Dataset entries:
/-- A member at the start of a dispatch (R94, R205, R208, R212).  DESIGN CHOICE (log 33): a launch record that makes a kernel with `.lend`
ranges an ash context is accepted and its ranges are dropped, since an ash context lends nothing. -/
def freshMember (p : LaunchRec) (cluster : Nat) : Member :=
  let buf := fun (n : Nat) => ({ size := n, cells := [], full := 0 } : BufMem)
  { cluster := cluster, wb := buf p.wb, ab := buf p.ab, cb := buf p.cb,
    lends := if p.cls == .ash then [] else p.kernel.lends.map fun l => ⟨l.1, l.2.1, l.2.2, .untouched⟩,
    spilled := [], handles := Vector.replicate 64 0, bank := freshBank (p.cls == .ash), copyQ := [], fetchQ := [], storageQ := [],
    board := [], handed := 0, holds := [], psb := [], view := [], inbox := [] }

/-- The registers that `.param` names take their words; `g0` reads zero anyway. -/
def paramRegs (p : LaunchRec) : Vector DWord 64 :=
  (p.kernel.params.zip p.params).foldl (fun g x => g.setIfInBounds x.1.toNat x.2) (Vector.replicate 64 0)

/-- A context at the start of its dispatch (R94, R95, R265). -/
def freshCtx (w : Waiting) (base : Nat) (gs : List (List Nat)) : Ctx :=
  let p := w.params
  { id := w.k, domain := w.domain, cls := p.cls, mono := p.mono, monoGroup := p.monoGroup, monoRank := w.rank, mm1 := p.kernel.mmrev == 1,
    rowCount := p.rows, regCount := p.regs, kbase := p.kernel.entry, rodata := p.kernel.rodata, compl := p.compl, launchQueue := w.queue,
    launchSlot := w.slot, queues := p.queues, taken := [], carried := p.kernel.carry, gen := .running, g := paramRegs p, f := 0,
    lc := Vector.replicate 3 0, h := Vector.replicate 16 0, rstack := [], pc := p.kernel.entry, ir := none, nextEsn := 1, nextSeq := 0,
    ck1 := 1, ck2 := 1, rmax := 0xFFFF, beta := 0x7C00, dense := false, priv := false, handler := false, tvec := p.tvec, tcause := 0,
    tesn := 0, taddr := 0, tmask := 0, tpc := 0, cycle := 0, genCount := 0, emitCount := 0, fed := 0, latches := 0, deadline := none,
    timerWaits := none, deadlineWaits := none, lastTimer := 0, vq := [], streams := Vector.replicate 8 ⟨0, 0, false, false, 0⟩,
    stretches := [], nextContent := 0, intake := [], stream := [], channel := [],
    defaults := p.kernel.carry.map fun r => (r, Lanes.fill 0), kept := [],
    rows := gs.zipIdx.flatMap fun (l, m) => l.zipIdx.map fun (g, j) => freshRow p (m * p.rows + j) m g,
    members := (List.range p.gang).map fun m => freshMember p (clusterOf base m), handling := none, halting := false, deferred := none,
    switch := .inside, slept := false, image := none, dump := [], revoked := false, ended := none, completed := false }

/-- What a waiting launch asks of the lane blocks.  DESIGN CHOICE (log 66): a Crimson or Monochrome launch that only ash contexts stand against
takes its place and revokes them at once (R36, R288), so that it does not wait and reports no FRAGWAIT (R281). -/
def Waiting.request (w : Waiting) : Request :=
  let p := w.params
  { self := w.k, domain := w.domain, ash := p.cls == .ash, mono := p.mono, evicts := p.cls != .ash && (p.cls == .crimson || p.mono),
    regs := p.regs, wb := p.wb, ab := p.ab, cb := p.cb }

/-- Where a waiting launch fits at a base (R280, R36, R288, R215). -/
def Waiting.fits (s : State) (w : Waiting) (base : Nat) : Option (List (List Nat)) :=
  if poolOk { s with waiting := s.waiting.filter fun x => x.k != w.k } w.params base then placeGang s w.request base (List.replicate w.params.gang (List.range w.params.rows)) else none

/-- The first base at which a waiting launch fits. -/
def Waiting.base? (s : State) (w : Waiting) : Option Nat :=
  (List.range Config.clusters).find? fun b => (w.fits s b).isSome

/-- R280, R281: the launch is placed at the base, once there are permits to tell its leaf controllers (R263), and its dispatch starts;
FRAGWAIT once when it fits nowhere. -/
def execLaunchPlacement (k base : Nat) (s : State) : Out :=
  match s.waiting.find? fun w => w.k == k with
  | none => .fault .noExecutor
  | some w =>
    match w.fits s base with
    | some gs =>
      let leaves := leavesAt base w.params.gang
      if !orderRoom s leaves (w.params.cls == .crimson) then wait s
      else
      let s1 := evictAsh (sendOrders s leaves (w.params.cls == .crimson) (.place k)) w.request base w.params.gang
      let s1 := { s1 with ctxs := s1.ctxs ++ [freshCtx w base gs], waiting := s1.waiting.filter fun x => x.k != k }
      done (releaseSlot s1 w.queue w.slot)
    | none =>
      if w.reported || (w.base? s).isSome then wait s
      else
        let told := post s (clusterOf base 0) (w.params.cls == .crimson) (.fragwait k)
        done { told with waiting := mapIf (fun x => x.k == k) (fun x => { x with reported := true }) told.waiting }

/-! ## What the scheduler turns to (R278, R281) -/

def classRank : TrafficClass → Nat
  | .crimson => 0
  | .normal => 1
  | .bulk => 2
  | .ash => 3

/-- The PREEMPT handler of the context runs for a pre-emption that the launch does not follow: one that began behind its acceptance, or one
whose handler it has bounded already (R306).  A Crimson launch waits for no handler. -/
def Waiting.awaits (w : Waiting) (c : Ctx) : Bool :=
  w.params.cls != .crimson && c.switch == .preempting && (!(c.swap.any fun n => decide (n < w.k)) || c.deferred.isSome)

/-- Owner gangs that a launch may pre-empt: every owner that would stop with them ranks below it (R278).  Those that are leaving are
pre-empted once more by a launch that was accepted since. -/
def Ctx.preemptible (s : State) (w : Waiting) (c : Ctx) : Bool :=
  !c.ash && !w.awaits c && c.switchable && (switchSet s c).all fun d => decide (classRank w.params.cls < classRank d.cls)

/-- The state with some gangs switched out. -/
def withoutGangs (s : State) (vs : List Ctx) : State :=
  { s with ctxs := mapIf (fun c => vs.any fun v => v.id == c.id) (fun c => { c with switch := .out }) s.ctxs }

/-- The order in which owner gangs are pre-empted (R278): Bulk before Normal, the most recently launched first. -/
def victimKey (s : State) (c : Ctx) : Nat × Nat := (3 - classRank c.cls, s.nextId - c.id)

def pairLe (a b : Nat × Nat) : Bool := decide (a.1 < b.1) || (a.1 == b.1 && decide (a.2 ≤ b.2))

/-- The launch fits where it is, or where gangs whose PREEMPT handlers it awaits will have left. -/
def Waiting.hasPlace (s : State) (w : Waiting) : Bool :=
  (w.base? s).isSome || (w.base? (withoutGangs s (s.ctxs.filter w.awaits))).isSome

§ **What you will do**
Transcribe the records above exactly, beginning at the line that contains "acceptance, or one" and ending with the line that contains "def Waiting.hasPlace (s", both included, and nothing else.

§ **Exercise answer**
/-- The PREEMPT handler of the context runs for a pre-emption that the launch does not follow: one that began behind its acceptance, or one
whose handler it has bounded already (R306).  A Crimson launch waits for no handler. -/
def Waiting.awaits (w : Waiting) (c : Ctx) : Bool :=
  w.params.cls != .crimson && c.switch == .preempting && (!(c.swap.any fun n => decide (n < w.k)) || c.deferred.isSome)

/-- Owner gangs that a launch may pre-empt: every owner that would stop with them ranks below it (R278).  Those that are leaving are
pre-empted once more by a launch that was accepted since. -/
def Ctx.preemptible (s : State) (w : Waiting) (c : Ctx) : Bool :=
  !c.ash && !w.awaits c && c.switchable && (switchSet s c).all fun d => decide (classRank w.params.cls < classRank d.cls)

/-- The state with some gangs switched out. -/
def withoutGangs (s : State) (vs : List Ctx) : State :=
  { s with ctxs := mapIf (fun c => vs.any fun v => v.id == c.id) (fun c => { c with switch := .out }) s.ctxs }

/-- The order in which owner gangs are pre-empted (R278): Bulk before Normal, the most recently launched first. -/
def victimKey (s : State) (c : Ctx) : Nat × Nat := (3 - classRank c.cls, s.nextId - c.id)

def pairLe (a b : Nat × Nat) : Bool := decide (a.1 < b.1) || (a.1 == b.1 && decide (a.2 ≤ b.2))

/-- The launch fits where it is, or where gangs whose PREEMPT handlers it awaits will have left. -/
def Waiting.hasPlace (s : State) (w : Waiting) : Bool :=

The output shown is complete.